I think we should consider a special case for when the string is already normalized. That will not only help speed but might even help memory use because we’d share the string instead of allocating a new one with all the same characters.

But maybe I’m missing the big picture. This might be such a specialized corner of the code that these kinds of optimization aren’t important.
Comment 29 Michael Catanzaro 2019-01-15 13:23:13 PST
(In reply to Darin Adler from comment #27)
> The idiom to efficiently get a UChar* buffer would be:
> 
>     auto characters = StringView { string }.upconvertedCharacters();
> 
> Then "characters" can be passed anywhere that needs a "const UChar*". We
> should switch to that I think.
> 
> I don’t know why you say "copying the resultant buffer". I don’t see any
> reason we’d need to copy it.
> 
> Feel free to handle this in bug 174816. Nothing super urgent, just
> unnecessarily underperforming idiom. Nothing should use
> charactersWithNullTermination unless it needs null termination.

OK, I'll copy this into bug #174816.

(In reply to Darin Adler from comment #28)
> I think we should consider a special case for when the string is already
> normalized. That will not only help speed but might even help memory use
> because we’d share the string instead of allocating a new one with all the
> same characters.

Problem is: how to detect that the string is already normalized? We could pass it through this API and verify that the result is unchanged. :D

> But maybe I’m missing the big picture. This might be such a specialized
> corner of the code that these kinds of optimization aren’t important.

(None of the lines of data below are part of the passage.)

/-- R145: the end of one use: the staged write of the entry is applied if no one uses it any more. -/
theorem endUse_spec (s : State) (ref : TableRef) :
    UsesEnded (fun r => r == ref && !s.inUse ref) s (s.endUse ref) ∧ KeepsTold s (s.endUse ref) := by
  unfold State.endUse
  split
  · next w hw =>
    split
    · next hu => exact ⟨UsesEnded.refl s (by simp [hu]), KeepsTold.refl s⟩
    · next hu =>
      obtain ⟨hs, hr⟩ := stagedWrite_stageable hw
      have hu' : s.inUse ref = false := by simpa using hu
      have ht : (s.applyStaged w).tables = s.tables.apply w := by simp [State.applyStaged]
      have hk : KeepsTold (({ s with tables := s.tables.apply w } : State).raise (.tableApplied w.ref)) (s.applyStaged w) :=
        tellReaders_keepsTold _ s hs
      have htold : (vget (s.applyStaged w).evr.records 12).pending = true := by
        refine hk ?_
        show (vget (State.raise _ _).evr.records (Detail.kind (.tableApplied w.ref))).pending = true
        rw [raise_record_same]
        rfl
      refine ⟨⟨fun r => ?_, fun r => ?_, fun r => ?_, fun r => ?_, fun _ _ _ _ => htold⟩, fun _ => htold⟩
      all_goals
        rw [ht]
        subst hr
        rw [hu']
        cases w <;> simp only [Write.stageable, Bool.false_eq_true] at hs
      all_goals first
        | exact (settled_false _).symm
        | (next k x =>
            simp only [Tables.apply, Write.ref, vget_vput]
            split
            · next h =>
              subst h
              simp only [Tables.stagedWrite, Write.ref, Option.map_eq_some_iff] at hw
              obtain ⟨y, hy, hyx⟩ := hw
              cases hyx
              simp [settled_some hy]
            · next h =>
              refine (settled_idle fun hb => absurd ?_ h).symm
              simp only [Bool.not_false, Bool.and_true, beq_iff_eq, TableRef.route.injEq, TableRef.trunk.injEq,
                TableRef.tone.injEq, TableRef.cadence.injEq] at hb
              exact hb)
  · next hw =>
    have idle : ∀ r : TableRef, (r == ref && !s.inUse ref) = true → s.tables.stagedWrite r = none := by
      intro r hr
      simp only [Bool.and_eq_true, beq_iff_eq] at hr
      rw [hr.1]
      exact hw
    refine ⟨⟨fun r => (settled_idle fun h => ?_).symm, fun r => (settled_idle fun h => ?_).symm,
      fun r => (settled_idle fun h => ?_).symm, fun r => (settled_idle fun h => ?_).symm,
      fun r w h1 h2 => by rw [idle r h2] at h1; cases h1⟩, KeepsTold.refl s⟩
    all_goals simpa [Tables.stagedWrite] using idle _ h

/-- Whether an entry other than a trunk entry is in use depends on the engines alone. -/
theorem inUse_of_engines {s m : State} (h : m.engines = s.engines) {ref : TableRef} (hr : ∀ t, ref ≠ .trunk t) :
    m.inUse ref = s.inUse ref := by
  have he : m.engine = s.engine := funext fun e => engine_of_engines h e
  cases ref with
  | trunk t => exact absurd rfl (hr t)
  | _ => simp [State.inUse, State.routeInUse, State.toneInUse, State.cadenceInUse, he]

/-- R145: the ends of uses that one release reports. -/
theorem endUses_spec {refs : List TableRef} (h : ∀ r ∈ refs, ∀ t, r ≠ .trunk t) (s : State) :
    UsesEnded (fun r => refs.contains r && !s.inUse r) s (s.endUses refs) ∧ KeepsTold s (s.endUses refs) := by
  induction refs generalizing s with
  | nil => exact ⟨UsesEnded.refl s (by simp), KeepsTold.refl s⟩
  | cons r rs ih =>
    obtain ⟨h1, k1⟩ := endUse_spec s r
    obtain ⟨h2, k2⟩ := ih (fun x hx => h x (List.mem_cons_of_mem _ hx)) (s.endUse r)
    refine ⟨(h1.trans h2 k2).congr fun ref => ?_, k1.trans k2⟩
    by_cases hr : ref ∈ rs
    · have hi : (s.endUse r).inUse ref = s.inUse ref :=
        inUse_of_engines (endUse_engines s r) (h ref (List.mem_cons_of_mem _ hr))
      by_cases hq : ref = r
      · subst hq; simp [hr, hi]
      · simp [hr, hi, hq]
    · by_cases hq : ref = r
      · subst hq; simp [hr]
      · simp [hr, hq]

/-! ### The release of loadings -/

theorem released_contains (d : Detector) (p : Loading → Bool) (ref : TableRef) :
    (d.releasedRefs p).contains ref =
      match ref with
      | .tone k => d.loadings.any fun l => l.live && p l && l.tone == k
      | .cadence k => d.loadings.any fun l => l.live && p l && l.cadence == k
      | _ => false := by
  rw [Bool.eq_iff_iff]
  cases ref <;> simp [Detector.releasedRefs, and_assoc]

/-- The loadings still live after a release are those that it did not name. -/
theorem release_live (d : Detector) (p q : Loading → Bool) :
    ((d.release p).loadings.any fun l => l.live && q l) = d.loadings.any fun l => l.live && !p l && q l := by
  rw [Detector.release, List.any_map]
  congr 1
  funext l
  simp only [Function.comp]
  split
  · next h => simp only [Bool.and_eq_true] at h; simp [Loading.live, h.2]
  · next h => cases hl : l.live <;> simp_all

/-- An engine that has released everything uses no tone or cadence entry. -/
theorem released_not_live (d : Detector) (q : Loading → Bool) :
    ((d.release fun _ => true).loadings.any fun l => l.live && q l) = false := by simp [release_live]

theorem any_engines (p : EngineId → Bool) (e : EngineId) : engineIds.any p = (p e || p (other e)) := by
  cases e <;> simp [engineIds, other, Bool.or_comm]

theorem other_ne (e : EngineId) : other e ≠ e := by cases e <;> decide

/-- R80, R145: the entries whose use a release ends: those of a loading it names that no loading that stays uses, in either
detector. -/
def State.unloads (s : State) (e : EngineId) (p : Loading → Bool) : TableRef → Bool
  | .tone k => ((s.engine e).detector.loadings.any fun l => l.live && p l && l.tone == k) &&
      !((s.engine e).detector.loadings.any fun l => l.live && !p l && l.tone == k) && !(s.engine (other e)).names (.tone k)
  | .cadence k => ((s.engine e).detector.loadings.any fun l => l.live && p l && l.cadence == k) &&
      !((s.engine e).detector.loadings.any fun l => l.live && !p l && l.cadence == k) &&
      !(s.engine (other e)).names (.cadence k)
  | .site => false
  | .cls _ => false
  | .route _ => false
  | .trunk _ => false

/-- R80, R145: a release of loadings ends the uses of the entries that no loading that stays uses. -/
theorem unload_uses (s : State) (e : EngineId) (p : Loading → Bool) :
    UsesEnded (s.unloads e p) s (s.unload e p) ∧ KeepsTold s (s.unload e p) := by
  obtain ⟨m, hm⟩ : ∃ m : State, m = s.modEngine e fun x =>
    { x with
      detector := x.detector.release p
      reports := x.reports.filter fun r => !(x.detector.loadings.any fun l => l.live && p l && l.tone == r.tone) } := ⟨_, rfl⟩
  have hs : s.unload e p = m.endUses ((s.engine e).detector.releasedRefs p) := by rw [hm]; rfl
  have he : (m.engine e).detector = (s.engine e).detector.release p := by rw [hm]; simp
  have ho : m.engine (other e) = s.engine (other e) := by rw [hm]; simp [other_ne]
  obtain ⟨h, k⟩ := endUses_spec (releasedRefs_no_trunk (s.engine e).detector p) m
  rw [hs]
  refine ⟨(h.of_tables (s' := s) (by rw [hm]; simp) rfl (KeepsTold.refl _)).congr fun ref => ?_,
    (keepsTold_of_evr (by rw [hm]; simp)).trans k⟩
  rw [released_contains]
  cases ref with
  | tone k => simp only [State.unloads, State.inUse, State.toneInUse, any_engines _ e, he, release_live, ho, Engine.names,
      Bool.not_or, Bool.and_assoc]
  | cadence k => simp only [State.unloads, State.inUse, State.cadenceInUse, any_engines _ e, he, release_live, ho, Engine.names,
      Bool.not_or, Bool.and_assoc]
  | _ => simp [State.unloads]

/-- What an engine listens for, and its reports, are no part of a use. -/
theorem unloads_listening (s : State) (e : EngineId) (l : List (ToneRole × ToneId)) (r : Engine → List Report)
    (p : Loading → Bool) (ref : TableRef) :
    (s.modEngine e fun x => { x with listening := l, reports := r x }).unloads e p ref = s.unloads e p ref := by
  cases ref <;> simp [State.unloads, other_ne]

/-- R80, R145: an engine leaves a listening step: the uses of its loadings end. -/
theorem stopListening_uses (s : State) (e : EngineId) :
    UsesEnded (s.lastLoaded e) s (s.stopListening e) ∧ KeepsTold s (s.stopListening e) := by
  obtain ⟨h, k⟩ := unload_uses (s.modEngine e fun x => { x with listening := [], reports := [] }) e fun _ => true
  refine ⟨(h.of_tables (s' := s) (by simp) rfl (KeepsTold.refl _)).congr fun ref => ?_,
    (keepsTold_of_evr (by simp)).trans k⟩
  rw [unloads_listening s e [] fun _ => []]
  have no : ∀ ls : List Loading, (ls.any fun _ => false) = false := fun ls => by simp
  cases ref <;> simp [State.unloads, State.lastLoaded, Engine.names, no]

/-- R63, R145: an engine keeps the loading of one entry alone: the uses of its other loadings end. -/
theorem keepOnly_uses (s : State) (e : EngineId) (role : ToneRole) (tone : ToneId) :
    UsesEnded (s.lastReleased e tone) s (s.keepOnly e role tone) ∧ KeepsTold s (s.keepOnly e role tone) := by
  obtain ⟨h, k⟩ := unload_uses (s.modEngine e fun x => { x with listening := [(role, tone)] }) e fun l => l.tone != tone
  refine ⟨(h.of_tables (s' := s) (by simp) rfl (KeepsTold.refl _)).congr fun ref => ?_,
    (keepsTold_of_evr (by simp)).trans k⟩
  rw [unloads_listening s e [(role, tone)] Engine.reports]
  have split : ∀ (ls : List Loading) (a b : Loading → Bool),
      (ls.any fun l => l.live && b l) = ((ls.any fun l => l.live && a l && b l) || ls.any fun l => l.live && !a l && b l) := by
    intro ls a b
    induction ls with
    | nil => rfl
    | cons l ls ih =>
      simp only [List.any_cons, ih]
      cases l.live <;> cases a l <;> cases b l <;> simp
  cases ref with
  | tone k =>
    have hk : ∀ ls : List Loading, (ls.any fun l => l.live && (l.tone != tone) && l.tone == k) =
        (k != tone && ls.any fun l => l.live && l.tone == k) := by
      intro ls
      rw [Bool.eq_iff_iff]
      simp only [List.any_eq_true, Bool.and_eq_true, bne_iff_ne, beq_iff_eq]
      constructor
      · rintro ⟨l, hl, ⟨h1, h2⟩, rfl⟩; exact ⟨h2, l, hl, h1, rfl⟩
      · rintro ⟨h2, l, hl, h1, rfl⟩; exact ⟨l, hl, ⟨h1, h2⟩, rfl⟩
    have hn : ∀ ls : List Loading, k ≠ tone → (ls.any fun l => l.live && !(l.tone != tone) && l.tone == k) = false := by
      intro ls hne
      simp only [List.any_eq_false, Bool.and_eq_true, Bool.not_eq_true', bne_eq_false_iff_eq, beq_iff_eq]
      rintro l - ⟨⟨-, h1⟩, h2⟩
      exact hne (h2.symm.trans h1)
    simp only [State.unloads, State.lastReleased, State.lastLoaded, Engine.names, hk]
    by_cases hne : k = tone
    · subst hne; simp
    · rw [hn _ hne, Bool.not_false, Bool.and_true, Bool.and_assoc]
  | cadence k =>
    simp only [State.unloads, State.lastReleased, State.lastLoaded, Engine.names,
      split (s.engine e).detector.loadings (fun l => l.tone != tone) (fun l => l.cadence == k), bne, Bool.not_not]
    cases (s.engine e).detector.loadings.any fun l => l.live && (l.tone == tone) && l.cadence == k <;> simp
  | _ => rfl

Hopefully, since this code only runs when formatting a URL for display (e.g. in the address bar).
Comment 30 Darin Adler 2019-01-15 17:14:42 PST
(In reply to Michael Catanzaro from comment #29)
> Problem is: how to detect that the string is already normalized?

unorm2_quickCheck

> We could
> pass it through this API and verify that the result is unchanged. :D

Or that.
Comment 31 Michael Catanzaro 2019-01-15 19:27:52 PST
(In reply to Darin Adler from comment #30)
> (In reply to Michael Catanzaro from comment #29)
> > Problem is: how to detect that the string is already normalized?
> 
> unorm2_quickCheck

OK, cool: piled that onto bug #174816.